Isabella Gomez-Welsh

Identifying the role that enlightened modernism and post-modernism play in the 21 st century
classroom is an excellent method of deconstructing why our education system is the way it is. Freedman
(2003) identifies the enlightenment period, that which fueled the modernist theory, as “a contract to a culture
based on beliefs and interest, as enlightened knowledge was considered rational and disinterested” (p. 10).
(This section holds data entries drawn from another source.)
-- ==== Sys2Proof/Machine/Loader.lean ====
section
/-! DEFINITION. From a load request to the words of a program (70_reset_and_hazards.md R252, R253).
The translation of assembly and VM text is out of scope (00_scope.md R4): its result is given. -/

namespace Sys2Proof.Machine

/-- Why a load fails. -/
inductive LoadError
  /-- "malformed binary length" (R253) -/
  | malformedLength
  /-- a text line with a character that is no binary digit (log entry 18) -/
  | malformedText
  /-- the assembler or the VM translator failed (log entry 21) -/
  | translationFailed
  /-- ROM_LEN >= 1 (R252) -/
  | emptyProgram
  /-- ROM_LEN <= ROM_MAX (00_scope.md R5; log entry 14) -/
  | programTooLong
  deriving DecidableEq, Repr

/-- The kinds of program contents (R252). -/
inductive LoadRequest
  | rawBinary (format : BinaryFormat) (contents : List Byte)
  | assembly (translated : Option (List Word))
  | vm (translated : Option (List Word))
  deriving DecidableEq, Repr

/-- Two bytes a word, the high byte first. -/
def wordsOfBigEndian : List Byte → Except LoadError (List Word)
  | [] => .ok []
  | [_] => .error .malformedLength
  | hi :: lo :: rest => (wordsOfBigEndian rest).map ((hi ++ lo) :: ·)

/-- Two bytes a word, the low byte first. -/
def wordsOfLittleEndian : List Byte → Except LoadError (List Word)
  | [] => .ok []
  | [_] => .error .malformedLength
  | lo :: hi :: rest => (wordsOfLittleEndian rest).map ((hi ++ lo) :: ·)

/-- Lines of 16 characters `0` or `1`, the high bit first, with `n` characters of the current line
read into `w` (log entry 18). -/
def wordsOfText : List Byte → Nat → Word → Except LoadError (List Word)
  | [], n, w =>
    if n = 0 then .ok [] else if n = 16 then .ok [w] else .error .malformedLength
  | c :: rest, n, w =>
    if c = 0x0A then
      if n = 16 then (wordsOfText rest 0 0).map (w :: ·) else .error .malformedLength
    else if c = 0x30 then wordsOfText rest (n + 1) (w <<< 1)
    else if c = 0x31 then wordsOfText rest (n + 1) (w <<< 1 ||| 1)
    else .error .malformedText

/-- The words a load request spells. -/
def LoadRequest.words : LoadRequest → Except LoadError (List Word)
  | .rawBinary .bigEndianBytes bytes    => wordsOfBigEndian bytes
  | .rawBinary .littleEndianBytes bytes => wordsOfLittleEndian bytes
  | .rawBinary .textLines bytes         => wordsOfText bytes 0 0
  | .assembly none                      => .error .translationFailed
  | .assembly (some ws)                 => .ok ws
  | .vm none                            => .error .translationFailed
  | .vm (some ws)                       => .ok ws

/-- A program has 1 to ROM_MAX words (00_scope.md R5). -/
def checkLength (ws : List Word) : Except LoadError (List Word) :=
  if ws.length = 0 then .error .emptyProgram
  else if romMax < ws.length then .error .programTooLong
  else .ok ws

/-- The program a load makes live, or the reason the load fails (R252). -/
def LoadRequest.program (r : LoadRequest) : Except LoadError (List Word) :=
  match r.words with
  | .error e => .error e
  | .ok ws => checkLength ws

end Sys2Proof.Machine
end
She goes on to differentiate this and postmodernism theory by saying “Postmodernism theory seeks to reveal
what is hidden in modernism; it is to challenge underlying assumptions and that which has been taken for
granted. As a result, we can more clearly see the contradictions of functional rationality in the professional
field” (p. 13). In this way, Postmodernism is at complete odds with art education. Art is the mode of
postmodernism, but structuring it within the American education system, which is inherently driven by the
enlightenment modernist theory, puts it in a limbo of rational, underlying assumptions, and expressive, self-
driven learning. We as art education students and future teachers are educated under a postmodern theory
so as to promote a healthy, progressive classroom. However, the standards we are put under are all still
heavily set in modernism. That is, sacrificing our health to turn in copious amounts of work, the banking-
style of learning, conducting loads of busywork that will never actually benefit us, and overall being told to
care for our students when our professors hardly care for us. This dissonance between what we are taught
and how we are taught perpetuates the cycle of an inhumane classroom rather than actively changing it. This
is because we are taught one thing our entire lives (postmodernist theory) and are treated the same way our
education system has always treated students (disinterest, rational modernist theory). We will never know
any different because we have not experienced any different. This is even more of a challenge in the art
classroom because creating art demands exploration beyond the invisible restraints the education system
establishes. It is impossible to continuously ask for creativity when all students know is how to create work
for a grade, or procreating limited bursts of creativity under extreme time and opportunity constraints.
Therefore, the motives behind art assignments are inherently skewed, as they work against the creative artist
and for the successful student, with the two rarely unifying.